College costs include a plethora of expenses, such as tuition, meals, books, supplies, transportation and housing.

Looking to save money on higher education? Many graduates from community colleges find they can save money on their postsecondary education by earning a two-year degree before transferring to a four-year university for their bachelor’s degree.

The following steps can also help in making college more affordable or can at least prepare you for the expense.

1. Savings and borrowing options

If you’re a parent, consider researching college savings options that include tax-free 529 savings plans (rules and fees vary by each state), prepaid tuition plans and individual retirement accounts. Other savings options include tax breaks like the American Opportunity and the Lifetime Learning credits and the student loan interest deduction.

Loan options that make it easier to pay for college (although not reducing the cost) include federally subsidized loans and state-supported low-interest loans with payments deferred until graduation without accumulating interest.

2. Financial aid

For those already at the doorstep of a higher education, you might consider applying for one or more of many different scholarship opportunities. Check with your school’s financial aid office to find out which scholarships are worth more and what their requirements are to maintain eligibility.

You might also consider applying for financial aid through the Free Application for Federal Student Aid (FAFSA), which could put you in line for a Federal Pell Grant. Some colleges also have funds to help students cover the cost of tuition and fees.

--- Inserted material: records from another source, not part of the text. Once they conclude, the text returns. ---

-- ==== Sys2Proof/Machine/Table.lean ====
section
/-! DEFINITION. Finite tables as sorted lists: sparse files, whose unlisted keys hold a default value and which list no entry
equal to it, so that equal files are equal data; and plain tables of records. Registers, memory and every indexed unit of the
machine are held in them. -/
namespace Sys2Proof.Machine

/-- A sparse file: keys strictly rising, no entry equal to the default. -/
abbrev Sparse (α : Type) := List (Nat × α)

/-- The value at `k`: the listed one, or the default. -/
def sget {α : Type} (d : α) : Sparse α → Nat → α
  | [], _ => d
  | (j, x) :: m, k => if j = k then x else if k < j then d else sget d m k

/-- Put `x` at `k` of a sorted list, replacing what stands there. -/
def tset {α : Type} : Sparse α → Nat → α → Sparse α
  | [], k, x => [(k, x)]
  | (j, y) :: m, k, x => if k < j then (k, x) :: (j, y) :: m else if j = k then (k, x) :: m else (j, y) :: tset m k x

/-- Take `k` out. -/
def terase {α : Type} : Sparse α → Nat → Sparse α
  | [], _ => []
  | (j, y) :: m, k => if j = k then m else if k < j then (j, y) :: m else (j, y) :: terase m k

/-- Write a sparse file, keeping its canonical form: the default is not listed. -/
def sset {α : Type} [DecidableEq α] (d : α) (m : Sparse α) (k : Nat) (x : α) : Sparse α :=
  if x = d then terase m k else tset m k x

/-- The record at `k` of a table. -/
def tget {α : Type} : Sparse α → Nat → Option α
  | [], _ => none
  | (j, x) :: m, k => if j = k then some x else if k < j then none else tget m k

/-- Keys strictly rising, each above `lo` where one is given. -/
def sortedFrom {α : Type} : Option Nat → Sparse α → Bool
  | _, [] => true
  | lo, (k, _) :: m => (match lo with | none => true | some l => l < k) && sortedFrom (some k) m

/-- The canonical form of a sparse file. -/
def swf {α : Type} [DecidableEq α] (d : α) (m : Sparse α) : Bool := sortedFrom none m && m.all (fun e => e.2 ≠ d)

/-- Change the record at `k`, where there is one. -/
def tmod {α : Type} (m : Sparse α) (k : Nat) (f : α → α) : Sparse α :=
  match tget m k with | none => m | some x => tset m k (f x)

/-- The lowest number from `n` upward, among `fuel` of them, that satisfies `p`. -/
def firstFrom (p : Nat → Bool) : Nat → Nat → Option Nat
  | 0, _ => none
  | fuel + 1, n => if p n then some n else firstFrom p fuel (n + 1)

/-- Insert into a list sorted by `key`, after every element with the same key. -/
def insertBy {α : Type} (key : α → Nat) (x : α) : List α → List α
  | [] => [x]
  | y :: ys => if key x < key y then x :: y :: ys else y :: insertBy key x ys
/-- A list sorted by ascending `key`; equal keys keep their order. -/
def sortBy {α : Type} (key : α → Nat) : List α → List α
  | [] => []
  | x :: xs => (sortBy key xs |> fun s => insertBy' key x s)
where
  insertBy' (key : α → Nat) (x : α) : List α → List α
    | [] => [x]
    | y :: ys => if key x ≤ key y then x :: y :: ys else y :: insertBy' key x ys

/-- The element of a list with the least key, the first of them. -/
def leastBy {α : Type} (key : α → Nat) : List α → Option α
  | [] => none
  | x :: xs => match leastBy key xs with | none => some x | some y => if key x ≤ key y then some x else some y

/-- A list with element `n` replaced. -/
def setAt {α : Type} : List α → Nat → α → List α
  | [], _, _ => []
  | _ :: xs, 0, y => y :: xs
  | x :: xs, n + 1, y => x :: setAt xs n y

/-- Numbers `from .. from + n - 1`. -/
def upFrom (lo : Nat) : Nat → List Nat
  | 0 => []
  | n + 1 => lo :: upFrom (lo + 1) n

end Sys2Proof.Machine
end

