-- ==== Sys2Proof/Machine/LaneOps.lean ====
section
/-! DEFINITION. Group C: the lane instructions (R178 to R182). A peer is an active thread of the issue group in the lane's own
warp. -/
namespace Sys2Proof.Machine

/-- The peer of `l` at lane `j` (R178). -/
def peer (all : List Lane) (l : Lane) (j : Nat) : Option Lane := all.find? (fun e => e.2.warp == l.2.warp && e.2.lane == j)
/-- Bit mask of the peers' lanes that satisfy `f`. -/
def peerMask (all : List Lane) (l : Lane) (f : Thread → Bool) : V32 :=
  all.foldl (fun x e => if e.2.warp == l.2.warp && f e.2 then x ||| BitVec.ofNat 32 (2 ^ e.2.lane) else x) 0

/-- The source lane of `shfl` (R179). -/
def shflLane (mode i b : Nat) : Option Nat :=
  match mode with
  | 0 => some (b % 32)
  | 1 => if i < b then none else some (i - b)
  | 2 => if 31 < i + b then none else some (i + b)
  | _ => some (i ^^^ (b % 32))
def shflOp (mode d a : Nat) (b : Src) : RegOp :=
  { src := a :: b.regs32, dst := [d], upd := fun all l =>
      let from_ := match shflLane mode l.2.lane (l.2.srcCount b) with | some j => peer all l j | none => none
      { v := [(d, (from_.getD l).2.getV a)] } }
def voteAnyOp (d a : Nat) : RegOp := { src := [], dst := [], upd := fun all _ => { p := [(d, all.any (fun e => e.2.getP a))] } }
def voteAllOp (d a : Nat) : RegOp := { src := [], dst := [], upd := fun all _ => { p := [(d, all.all (fun e => e.2.getP a))] } }
def voteBallotOp (d a : Nat) : RegOp := { src := [], dst := [d], upd := fun all l => { v := [(d, peerMask all l (·.getP a))] } }
def voteEqOp (d a : Nat) : RegOp :=
  { src := [a], dst := [], upd := fun all l => { p := [(d, all.all (fun e => e.2.getV a == l.2.getV a))] } }
def matchOp (t : Ty) (d a : Nat) : RegOp :=
  { src := t.named a, dst := [d], upd := fun all l => { v := [(d, peerMask all l (fun e => e.pat t a == l.2.pat t a))] } }

/-- One step of `redux` on patterns, with its flags (R181). -/
def reduxStep (op : Nat) (t : Ty) (x y : Nat) : Nat × BitVec 5 :=
  match op with
  | 0 => (wrap t.bits (t.value x + t.value y), 0)
  | 1 => (if t.value y < t.value x then y else x, 0)
  | 2 => (if t.value x < t.value y then y else x, 0)
  | 3 => (x &&& y, 0)
  | 4 => (x ||| y, 0)
  | 5 => (x ^^^ y, 0)
  | 6 => let r := addF (t.float.read x) (t.float.read y) .rne; let z := t.float.round r.1 .rne 0; (z.1, z.2 ||| r.2)
  | 7 => minMaxF t true false x y
  | _ => minMaxF t false false x y
/-- One level of the tree: neighbours are combined, an odd last element is carried up. -/
def reduxLevel (f : Nat → Nat → Nat × BitVec 5) : List Nat → List Nat × BitVec 5
  | x :: y :: rest =>
    let (z, fl) := f x y
    let (zs, gl) := reduxLevel f rest
    (z :: zs, fl ||| gl)
  | xs => (xs, 0)
/-- The whole tree (R181): `n` levels are enough for 2^n elements. -/
def reduxTree (f : Nat → Nat → Nat × BitVec 5) : Nat → List Nat → Nat × BitVec 5
  | 0, xs => (xs.headD 0, 0)
  | n + 1, xs =>
    match xs with
    | _ :: _ :: _ =>
      let (ys, fl) := reduxLevel f xs
      let (r, gl) := reduxTree f n ys
      (r, fl ||| gl)
    | _ => (xs.headD 0, 0)
def reduxOp (op : Nat) (t : Ty) (d a : Nat) : RegOp :=
  { src := t.named a, dst := t.named d, upd := fun all _ =>
      let (r, fl) := reduxTree (reduxStep op t) 6 (all.map (fun e => e.2.pat t a))
      { v := vWrite t d r, f := fl } }

end Sys2Proof.Machine
end

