/-- Gather faulting parts into one entry a page, in ascending order of the lowest lane (R373). `ps` come by ascending lane. -/
def pageFaults : List Part → List PageFault → List PageFault
  | [], acc => acc
  | p :: ps, acc =>
    let kind := match p.tr with | .discarded => 2 | _ => 1
    let pg := p.va / 65536
    if acc.any (fun f => f.va / 65536 == pg) then
      pageFaults ps (acc.map (fun f => if f.va / 65536 == pg then { f with lanes := f.lanes ||| 2 ^ p.lane } else f))
    else pageFaults ps (acc ++ [PageFault.mk p.va p.lane (2 ^ p.lane) kind])

/-- The conditions of R147 in order, over parts given by ascending lane. An unreachable device counts as a fault firmware cannot
resolve (R423). -/
def checkParts (m : Mach) (align : Nat) (accs : List Acc) (ps : List Part) : CheckRes :=
  match accs.find? (fun a => a.va % align != 0) with
  | some a => .trap 3 a.lane a.va
  | none =>
    match ps.find? (fun p => p.tr == .channelPage) with
    | some p => .trap 13 p.lane p.va
    | none =>
      match ps.find? (fun p => p.tr == .violation) with
      | some p => .trap 5 p.lane p.va
      | none =>
        match ps.filter (fun p => p.tr == .noTranslation || p.tr == .discarded) with
        | [] =>
          match ps.find? (fun p => match p.tr with | .remote d _ _ => d != m.devnum && m.unreachable d | _ => false) with
          | some p => .trap 4 (p.lane + 256) p.va
          | none => .ok ps
        | fs => .pages (pageFaults fs [])

/-! ## Recoverable faults (R373, R375, R376) -/

/-- Room in a function's fault queue for `n` entries. -/
def Mach.faultRoom (m : Mach) (vf n : Nat) : Bool := let f := m.fn vf; f.faults.length + n ≤ 2 ^ f.fk
/-- Number of a warp on its core (R149). -/
def Wg.coreWarp (w : Wg) (warp : Nat) : Nat := (w.warps.getD warp {}).num
/-- The lowest operand-log entry that is free (R373). -/
def Core.freeLog (c : Core) : Option Nat := firstFrom (fun i => !c.faults.any (fun r => r.log == some i)) 64 0

/-- Write the entries of one faulted instruction. -/
def Ctx.postFaults (c : Ctx) (clk : Clock) (m : Mach) (ps : List PageFault) (access id olog lf kindOr : Nat) : Mach :=
  ps.foldl (fun m p =>
    m.postFault clk c.vf
      { va := p.va, time := clk.time, core := c.core, slot := c.slot, warp := c.wg.coreWarp c.leaderT.warp,
        kind := if kindOr = 0 then p.kind else kindOr, access, olog,
        flags := lf + (if c.wg.hdr.ordered then 2 else 0), lanes := p.lanes, wid := c.leaderT.wid, launch := c.wg.hdr.addr, rec_ := id }) m

/-- A record of the faulted instruction. -/
def Ctx.faultRec (c : Ctx) (id : Nat) (log : Option Nat) (n : Nat) : FaultRec :=
  { id, slot := c.slot, threads := c.act, pc := c.ig.pc, w := c.ig.w, ext := c.ig.ext, log,
    saved := c.act.map (fun i => (i, c.wg.thread i)), undo := [], pend := n, failed := none }

/-- An instruction that is no M word stops at itself until its fault is serviced (R373): no operand-log entry. -/
def Ctx.faultStop (c : Ctx) (clk : Clock) (m : Mach) (access kind : Nat) (ps : List PageFault) : Mach :=
  if !m.faultRoom c.vf ps.length then c.wait clk m c.act (.faultQueue ps.length)
  else
    let (id, m) := m.newId
    let m := c.postFaults clk m ps access id 255 0 kind
    let m := m.modCore c.core (fun k => { k with faults := k.faults ++ [c.faultRec id none ps.length] })
    c.wait clk m c.act (.fault id)
/-- A faulted M word (R373): its threads go on past it under the operand log, or, with the log full, stop at it (R375). -/
def Ctx.faultGo (c : Ctx) (clk : Clock) (m : Mach) (access : Nat) (ps : List PageFault) : Mach :=
  if !m.faultRoom c.vf ps.length then c.wait clk m c.act (.faultQueue ps.length)
  else
    let (id, m) := m.newId
    match (m.core c.core).freeLog with
    | some i =>
      let m := c.postFaults clk m ps access id i 0 0
      c.retire (m.modCore c.core (fun k => { k with faults := k.faults ++ [c.faultRec id (some i) ps.length] }))
    | none =>
      let m := c.postFaults clk m ps access id 255 1 0
      let m := m.modCore c.core (fun k => { k with faults := k.faults ++ [c.faultRec id none ps.length] })
      c.wait clk m c.act (.fault id)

3. Think outside of the box

Savvy investors might choose to put money into riskier, high-growth funds when their children are young, but it’s best to reduce that risk by the time your child reaches 14. And, be careful, investing under the child’s name can result in higher tax rates.

Other methods of funding a college education can include the Coverdell Education Savings Account (earnings can be withdrawn tax-free when the student begins college), an Individual Retirement Account (IRA), savings bonds, a custodial account, a variable life insurance policy and the good old bank savings account.

4. Pay attention

Seek out online resources like College Data, The College Board and the U.S. Department of Education’s Federal Student Aid page to help you financially plan for college. These and other sites can help you with creating a budget (for both students and parents of students), balancing jobs and school, applying for aid, loans and scholarships (even the “unusual” ones, like scholarships for bowlers, knitters, feminists, tall women and water skiers, to name a few) and researching affordable institutions.

5. Tuition assistance programs

You can find tuition assistance through employers and institutions in which you might be interested. A growing number of employers have recognized the value of incorporating tuition assistance for their employees. Companies realize that, by helping their employees pay for college, they benefit when workers improve their skills and education, which often adds to their income and company loyalty.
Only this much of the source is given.